Before unpresenting a LUN, ensure that:
- Review the log files looking for hardware errors related to fibre channel and iSCSI hardware
- Disable USB passthrough (at least temporarily)
- If the LUN is being used as a VMFS datastore, all objects (such as virtual machines and templates) stored on the VMFS Datastore are unregistered or moved to another datastore.
- Note: All CD/DVD images located on the VMFS datastore must also be unregistered from the virtual machines.
- If the LUN is being used as an RDM, remove the RDM from the virtual machine and click Delete from disk. Click OK.
- Note: This destroys the mapping file, but not the LUN content.
- The datastore is not part of a datastore cluster.
- The datastore is not managed by Storage DRS.
- Storage I/O Control is disabled for the datastore.
- The datastore is not used for vSphere HA heartbeat.
- No third party scripts or utilities running on the ESXi host can access the LUN in question. If the LUN is being used a datastore, unregister all objects (such as virtual machines and templates) stored on the datastore.
- If the LUN is being used as an RDM, remove the RDM from the virtual machine. Click Edit Settings, highlight the RDM hard disk, and select Remove. Ensure that Delete from disk is selected and click OK. Note: This destroys the mapping file, but not the LUN content.

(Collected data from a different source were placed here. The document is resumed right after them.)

/-- The checks of a load, in their order: the job that the descriptor stands for, or the first code that applies. -/
def State.jobCheck (s : State) (fn j a : Nat) : Loaded Job :=
  match s.part fn with
  | none => .error gutJobInvalid
  | some p =>
    let v := s.readNat a 128
    if (s.job fn j).isSome then .error gutJobBusy
    else if !s.inPart fn a 128 ∨ s.husksIn a 128 ≠ [] then .error gutJobInvalid
    else if (s.jobById (field v 55 40)).isSome then .error gutJobBusy
    else if !s.slotsFree p (field v 379 368) (field v 367 356) then .error gutStreamRange
    else if !s.descOk fn p v then .error gutJobInvalid
    else
      let ms := (s.memberWords (field v 255 192) (field v 271 256 + 1)).map memberOf
      match s.roleTable fn (field v 639 576) (field v 671 640) with
      | none => .error updRoleTableInvalid
      | some roles => match s.updTables fn (field v 767 704) ms roles with
        | none => .error updTableInvalid
        | some (h, es) => .ok { descJob v a ms h with roles := roles, upd := es }

/-- Translate the spars that a job's agents use (R296). -/
def State.agents (s : State) (fn : Nat) (b : Job) : Job :=
  let pre := ((List.range b.upd.length).zip b.upd).filterMap (fun (x : Nat × UpdEntry) =>
    if x.2.rule = 3 then
      let p := s.preBlock x.2.aux
      some (x.1, (s.agentSpar fn p.pctx p.spstg, s.agentSpar fn p.pctx p.sprdy))
    else none)
  { b with
    readySp0 := s.agentSpar fn b.spctx b.readyLid, readySp1 := s.agentSpar fn b.spctx ((b.readyLid + 1) % 65536)
    bsSp := s.agentSpar fn b.spctx b.bsspar, preSp := pre }

/-- OP 1: the job enters its slot; every queue's cursor stands before its step, and its first attempt opens. Block streams
start after the count that their spar then holds (DESIGN CHOICE). -/
def State.jobLoad (s : State) (fn j : Nat) : Status × State :=
  match s.jobCheck fn j (s.fn fn).jdaddr.toNat with
  | .error st => (st, s)
  | .ok b =>
    let b := s.agents fn b
    let b := { b with bsStarted := s.agentValue b.bsSp }
    let n := match s.part fn with
      | some p => p.qcount
      | none => 0
    let s := s.updFn fn (fun g => { g with
      jobs := g.jobs.put j b
      queues := (List.range n).foldl (fun qs q => qs.upd q Queue.idle (fun x => { x with cursor := x.cursor.put j ((b.step + 2 ^ 32 - 1) % 2 ^ 32) })) g.queues })
    (statusOk, (s.clearPre b).digestRecord b 0)

/-! ## Unloading (R248, R316) -/

/-- Complete the row copies that a job has left (R208). -/
def State.finishRows (s : State) (fn j : Nat) (b : Job) : State :=
  (List.range 32).foldl (fun s q =>
    let mine := (s.engine q).rows.filter (fun r => r.1 == fn && r.2.1 == j)
    let s := mine.foldl (fun s r => match b.upd[r.2.2.1]? with
      | some e => s.copyRow e r.2.2.2
      | none => s) s
    if mine.isEmpty then s
    else s.updEngine q (fun g => { g with rows := g.rows.filter (fun r => !(r.1 == fn && r.2.1 == j)) })) s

- No third party scripts or utilities running on the ESXi host can access the LUN in question.
- If the LUN is an RDM, skip to Step 2. Otherwise, in the Configuration tab of the ESXi host, click Storage. Right-click on the datastore being removed, and click Unmount.
- A Confirm Datastore Unmount window appears. When the prerequisite criteria have been passed, click OK.
- Note: To unmount a datastore from multiple hosts, from the vSphere Client select Hosts and Clusters, Datastores and Datastore Clusters view (Ctrl+Shift+D). Perform the umount task and select the appropriate hosts that should no longer access the datastore to be unmounted.
- Under the Operational State of the Device, the LUN will be listed as Unmounted.
The LUN can now be unpresented from the SAN and it is time to get the storage team involved to unpresent the LUNs from an array level. Perform a rescan on all of the ESXi hosts that had visibility to the LUN. The device is automatically removed from the Storage Adapters.
As an aside, there is at least one other way to get an All Paths Down situation, and that is via faulty fibre channel or iSCSI hardware. So be sure to check those logs for any fibre channel or iSCSI errors and investigate each one.